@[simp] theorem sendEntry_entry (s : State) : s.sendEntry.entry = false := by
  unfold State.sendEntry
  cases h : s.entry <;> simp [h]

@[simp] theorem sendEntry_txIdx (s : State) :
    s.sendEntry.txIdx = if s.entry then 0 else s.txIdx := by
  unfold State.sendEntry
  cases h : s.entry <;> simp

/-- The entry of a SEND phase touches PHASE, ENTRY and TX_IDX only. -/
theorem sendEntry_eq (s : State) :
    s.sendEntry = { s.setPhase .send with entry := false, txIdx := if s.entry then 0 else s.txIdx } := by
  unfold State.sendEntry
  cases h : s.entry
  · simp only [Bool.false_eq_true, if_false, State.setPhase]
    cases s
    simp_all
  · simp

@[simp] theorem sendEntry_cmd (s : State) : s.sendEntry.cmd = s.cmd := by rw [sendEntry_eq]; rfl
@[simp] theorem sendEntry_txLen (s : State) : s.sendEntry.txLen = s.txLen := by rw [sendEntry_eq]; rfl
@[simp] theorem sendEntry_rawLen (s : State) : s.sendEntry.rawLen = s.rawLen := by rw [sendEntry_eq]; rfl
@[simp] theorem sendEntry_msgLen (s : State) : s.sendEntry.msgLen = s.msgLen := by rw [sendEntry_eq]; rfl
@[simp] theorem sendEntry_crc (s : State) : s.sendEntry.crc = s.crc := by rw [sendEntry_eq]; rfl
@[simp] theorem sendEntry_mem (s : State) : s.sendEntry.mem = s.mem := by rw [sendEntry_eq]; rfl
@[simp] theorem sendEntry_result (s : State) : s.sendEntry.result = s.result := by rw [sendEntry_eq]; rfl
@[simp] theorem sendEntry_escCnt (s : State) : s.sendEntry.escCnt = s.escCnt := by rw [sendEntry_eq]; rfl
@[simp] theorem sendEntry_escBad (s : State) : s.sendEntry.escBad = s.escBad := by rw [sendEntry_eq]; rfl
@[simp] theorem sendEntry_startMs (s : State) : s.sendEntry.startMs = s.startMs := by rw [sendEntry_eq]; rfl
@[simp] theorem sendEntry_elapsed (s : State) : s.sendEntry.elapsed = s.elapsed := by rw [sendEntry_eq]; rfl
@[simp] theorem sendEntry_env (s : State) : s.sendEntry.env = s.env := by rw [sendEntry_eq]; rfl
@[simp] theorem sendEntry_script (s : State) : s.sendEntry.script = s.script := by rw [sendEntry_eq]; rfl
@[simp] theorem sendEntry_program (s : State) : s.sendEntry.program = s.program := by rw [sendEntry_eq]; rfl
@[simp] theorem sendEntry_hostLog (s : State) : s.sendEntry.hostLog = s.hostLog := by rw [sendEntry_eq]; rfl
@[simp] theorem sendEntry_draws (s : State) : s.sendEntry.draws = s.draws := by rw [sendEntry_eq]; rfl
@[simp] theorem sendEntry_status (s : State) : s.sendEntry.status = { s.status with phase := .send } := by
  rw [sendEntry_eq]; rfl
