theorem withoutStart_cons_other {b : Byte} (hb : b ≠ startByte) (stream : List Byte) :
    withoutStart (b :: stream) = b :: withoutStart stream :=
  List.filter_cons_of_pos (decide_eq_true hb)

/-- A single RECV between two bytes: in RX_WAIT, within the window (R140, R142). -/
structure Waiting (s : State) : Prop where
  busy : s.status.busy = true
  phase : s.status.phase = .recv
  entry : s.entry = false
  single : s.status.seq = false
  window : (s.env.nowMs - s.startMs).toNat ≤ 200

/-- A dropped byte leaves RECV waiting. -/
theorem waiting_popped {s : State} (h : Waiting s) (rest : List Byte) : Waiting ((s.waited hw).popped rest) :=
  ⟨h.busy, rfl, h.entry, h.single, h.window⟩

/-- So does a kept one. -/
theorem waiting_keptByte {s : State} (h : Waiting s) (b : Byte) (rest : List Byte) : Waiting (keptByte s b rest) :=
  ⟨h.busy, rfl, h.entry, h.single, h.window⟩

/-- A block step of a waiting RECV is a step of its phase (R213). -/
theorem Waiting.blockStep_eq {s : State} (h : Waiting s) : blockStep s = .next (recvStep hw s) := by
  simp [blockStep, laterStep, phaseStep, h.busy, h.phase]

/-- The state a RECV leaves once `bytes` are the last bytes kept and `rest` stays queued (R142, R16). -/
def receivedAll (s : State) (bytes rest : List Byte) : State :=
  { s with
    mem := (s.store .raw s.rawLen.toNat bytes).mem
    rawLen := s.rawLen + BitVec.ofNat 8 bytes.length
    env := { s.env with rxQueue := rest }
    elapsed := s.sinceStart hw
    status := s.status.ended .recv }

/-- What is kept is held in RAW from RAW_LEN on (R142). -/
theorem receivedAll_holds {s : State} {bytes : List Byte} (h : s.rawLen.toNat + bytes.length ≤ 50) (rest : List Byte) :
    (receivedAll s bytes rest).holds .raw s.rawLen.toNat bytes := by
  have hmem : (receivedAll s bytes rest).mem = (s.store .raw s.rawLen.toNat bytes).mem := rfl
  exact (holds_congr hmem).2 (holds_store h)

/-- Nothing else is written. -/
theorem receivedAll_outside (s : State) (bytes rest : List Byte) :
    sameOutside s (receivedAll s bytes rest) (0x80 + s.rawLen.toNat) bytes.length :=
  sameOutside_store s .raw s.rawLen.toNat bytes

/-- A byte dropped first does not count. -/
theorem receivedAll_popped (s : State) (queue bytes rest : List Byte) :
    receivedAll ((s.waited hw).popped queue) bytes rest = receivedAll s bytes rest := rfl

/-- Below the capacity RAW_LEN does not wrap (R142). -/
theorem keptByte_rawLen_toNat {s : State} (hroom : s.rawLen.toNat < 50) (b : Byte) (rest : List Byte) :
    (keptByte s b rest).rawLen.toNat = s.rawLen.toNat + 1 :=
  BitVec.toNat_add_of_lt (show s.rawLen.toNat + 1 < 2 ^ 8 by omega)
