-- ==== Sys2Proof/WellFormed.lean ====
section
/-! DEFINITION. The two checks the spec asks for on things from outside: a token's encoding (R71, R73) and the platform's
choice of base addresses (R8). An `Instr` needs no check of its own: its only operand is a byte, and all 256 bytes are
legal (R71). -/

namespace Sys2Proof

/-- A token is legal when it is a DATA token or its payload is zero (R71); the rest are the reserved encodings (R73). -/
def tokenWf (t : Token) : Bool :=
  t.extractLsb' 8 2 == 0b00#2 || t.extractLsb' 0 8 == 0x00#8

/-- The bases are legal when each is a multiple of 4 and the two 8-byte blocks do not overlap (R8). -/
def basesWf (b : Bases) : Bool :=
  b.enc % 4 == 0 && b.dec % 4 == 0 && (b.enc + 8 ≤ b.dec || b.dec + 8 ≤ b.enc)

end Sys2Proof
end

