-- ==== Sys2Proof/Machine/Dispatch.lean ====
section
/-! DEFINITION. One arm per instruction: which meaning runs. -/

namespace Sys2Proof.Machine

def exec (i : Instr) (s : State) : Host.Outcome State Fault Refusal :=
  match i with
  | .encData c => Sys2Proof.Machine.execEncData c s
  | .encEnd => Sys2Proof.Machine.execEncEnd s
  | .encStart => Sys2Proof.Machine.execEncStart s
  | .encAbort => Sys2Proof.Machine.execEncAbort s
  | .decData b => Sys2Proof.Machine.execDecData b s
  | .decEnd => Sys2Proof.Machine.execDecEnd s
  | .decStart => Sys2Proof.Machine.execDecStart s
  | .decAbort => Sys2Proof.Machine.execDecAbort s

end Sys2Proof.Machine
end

##############################

Exercise: Could you set down, exactly as written, the lines above between the one holding "List.filter_cons_of_pos (decide_eq_true hb)" and the one holding "hw s) := by", inclusive, and nothing more?

Output for this task:
  List.filter_cons_of_pos (decide_eq_true hb)

/-- A single RECV between two bytes: in RX_WAIT, within the window (R140, R142). -/
structure Waiting (s : State) : Prop where
  busy : s.status.busy = true
  phase : s.status.phase = .recv
  entry : s.entry = false
  single : s.status.seq = false
  window : (s.env.nowMs - s.startMs).toNat ≤ 200

/-- A dropped byte leaves RECV waiting. -/
theorem waiting_popped {s : State} (h : Waiting s) (rest : List Byte) : Waiting ((s.waited hw).popped rest) :=
  ⟨h.busy, rfl, h.entry, h.single, h.window⟩

/-- So does a kept one. -/
theorem waiting_keptByte {s : State} (h : Waiting s) (b : Byte) (rest : List Byte) : Waiting (keptByte s b rest) :=
  ⟨h.busy, rfl, h.entry, h.single, h.window⟩

/-- A block step of a waiting RECV is a step of its phase (R213). -/
theorem Waiting.blockStep_eq {s : State} (h : Waiting s) : blockStep s = .next (recvStep hw s) := by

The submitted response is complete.